> _What is needed_
Everything from the line containing "def tanhFx (neg" through the line containing "def gelu32 (a" should be repeated exactly, and nothing else from the data.
#####
-- ==== Sys2Proof/Machine/Approx.lean ====
section
/-! DEFINITION. tanh, GELU in its tanh form and SiLU: as the Vector engine gives them, any fp32 result within 2 ulp of the
exact one (R241; DESIGN CHOICE, log 13), and as MOUT rounds them (R240). -/

namespace Sys2Proof.Machine

/-- A result within 2 ulp of an exact value whose magnitude, rounded up, has the code of `c`: one of the four codes
nearest to it, and the opaque `Config.approx` says which (R241). -/
def near2 (fn a c : Nat) : Nat :=
  let d := Config.approx fn a % 4
  let m := c % 2 ^ 31
  withSign fp32F (bitOf c 31) (min (m + d - 2) 0x7F800000)

/-- A finite fp32 value in fixed point. -/
def fixed (s : Bool) (m : Nat) (e : Int) : Int := sgn s (m * fx) * 2 ^ e.toNat / 2 ^ (-e).toNat

/-- tanh of ± `y`, `y` a non-negative fixed-point number, its magnitude rounded up. -/
def tanhFx (neg : Bool) (y : Nat) : Nat :=
  if 50 * fx ≤ y then withSign fp32F neg 0x3F800000
  else
    let e := expFx (2 * (y : Int))
    roundQ fp32F .up false neg (e - fx) (e + fx)

/-- `x × logistic(y)` for a value `x` and `y` of its sign, its magnitude rounded up or to nearest even. -/
def gateFx (r : Rnd) (neg : Bool) (x y : Nat) : Nat :=
  if neg then
    if 120 * fx ≤ y then withSign fp32F true (if r = .up then 1 else 0)
    else
      let e := expFx (-(y : Int))
      roundQ fp32F r false true (x * e) (fx * (fx + e))
  else
    let e := if 108 * fx ≤ y then 0 else expFx (-(y : Int))
    roundQ fp32F r false false x (fx + e)

/-- √(2 ÷ π) in fixed point: GELU's constant in its tanh form (DESIGN CHOICE, log 13). -/
def gelu1 : Nat := 797884560802865355879892119868763736951717262329869315331851 * fx / 10 ^ 60

/-- tanh (R236, R241). -/
def tanh32 (a : Nat) : Nat :=
  match fdecode fp32F a with
  | .nan => nan32
  | .inf s => withSign fp32F s 0x3F800000
  | .fin s m e => if m = 0 then a else near2 5 a (tanhFx s (fixed false m e).natAbs)

/-- A gated value of an fp32 operand: `f` gives the magnitude's logistic argument and the rounding, from its sign and its
magnitude in fixed point. -/
def gated (f : Bool → Nat → Nat) (a : Nat) : Nat :=
  match fdecode fp32F a with
  | .nan => nan32
  | .inf s => if s then withSign fp32F true 0 else a
  | .fin s m e => if m = 0 then a else f s (fixed false m e).natAbs

/-- Twice GELU's argument of tanh: √(2/π) × (x + 0.044715 × x³). -/
def geluArg (x : Nat) : Nat := 2 * (gelu1 * (x + 44715 * (x * (x * x / fx) / fx) / 10 ^ 6) / fx)

/-- SiLU of the Vector engine: x ÷ (1 + exp(−x)) (R241). -/
def silu32 (a : Nat) : Nat := gated (fun s x => near2 7 a (gateFx .up s x x)) a

/-- GELU of the Vector engine, tanh form: x × (1 + tanh(√(2/π) × (x + 0.044715 × x³))) ÷ 2, which is x × logistic of twice
the argument (R241). -/
def gelu32 (a : Nat) : Nat := gated (fun s x => near2 6 a (gateFx .up s x (geluArg x))) a

/-- SiLU and GELU of MOUT, rounded to nearest even (R240; the precision of the exact value is a DESIGN CHOICE, log 13). -/
def siluMout (a : Nat) : Nat := gated (fun s x => gateFx .near s x x) a
def geluMout (a : Nat) : Nat := gated (fun s x => gateFx .near s x (geluArg x)) a

end Sys2Proof.Machine
end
#####
> _Answer section_
def tanhFx (neg : Bool) (y : Nat) : Nat :=
  if 50 * fx ≤ y then withSign fp32F neg 0x3F800000
  else
    let e := expFx (2 * (y : Int))
    roundQ fp32F .up false neg (e - fx) (e + fx)

/-- `x × logistic(y)` for a value `x` and `y` of its sign, its magnitude rounded up or to nearest even. -/
def gateFx (r : Rnd) (neg : Bool) (x y : Nat) : Nat :=
  if neg then
    if 120 * fx ≤ y then withSign fp32F true (if r = .up then 1 else 0)
    else
      let e := expFx (-(y : Int))
      roundQ fp32F r false true (x * e) (fx * (fx + e))
  else
    let e := if 108 * fx ≤ y then 0 else expFx (-(y : Int))
    roundQ fp32F r false false x (fx + e)

/-- √(2 ÷ π) in fixed point: GELU's constant in its tanh form (DESIGN CHOICE, log 13). -/
def gelu1 : Nat := 797884560802865355879892119868763736951717262329869315331851 * fx / 10 ^ 60

/-- tanh (R236, R241). -/
def tanh32 (a : Nat) : Nat :=
  match fdecode fp32F a with
  | .nan => nan32
  | .inf s => withSign fp32F s 0x3F800000
  | .fin s m e => if m = 0 then a else near2 5 a (tanhFx s (fixed false m e).natAbs)

/-- A gated value of an fp32 operand: `f` gives the magnitude's logistic argument and the rounding, from its sign and its
magnitude in fixed point. -/
def gated (f : Bool → Nat → Nat) (a : Nat) : Nat :=
  match fdecode fp32F a with
  | .nan => nan32
  | .inf s => if s then withSign fp32F true 0 else a
  | .fin s m e => if m = 0 then a else f s (fixed false m e).natAbs

/-- Twice GELU's argument of tanh: √(2/π) × (x + 0.044715 × x³). -/
def geluArg (x : Nat) : Nat := 2 * (gelu1 * (x + 44715 * (x * (x * x / fx) / fx) / 10 ^ 6) / fx)

/-- SiLU of the Vector engine: x ÷ (1 + exp(−x)) (R241). -/
def silu32 (a : Nat) : Nat := gated (fun s x => near2 7 a (gateFx .up s x x)) a

/-- GELU of the Vector engine, tanh form: x × (1 + tanh(√(2/π) × (x + 0.044715 × x³))) ÷ 2, which is x × logistic of twice
the argument (R241). -/
def gelu32 (a : Nat) : Nat := gated (fun s x => near2 6 a (gateFx .up s x (geluArg x))) a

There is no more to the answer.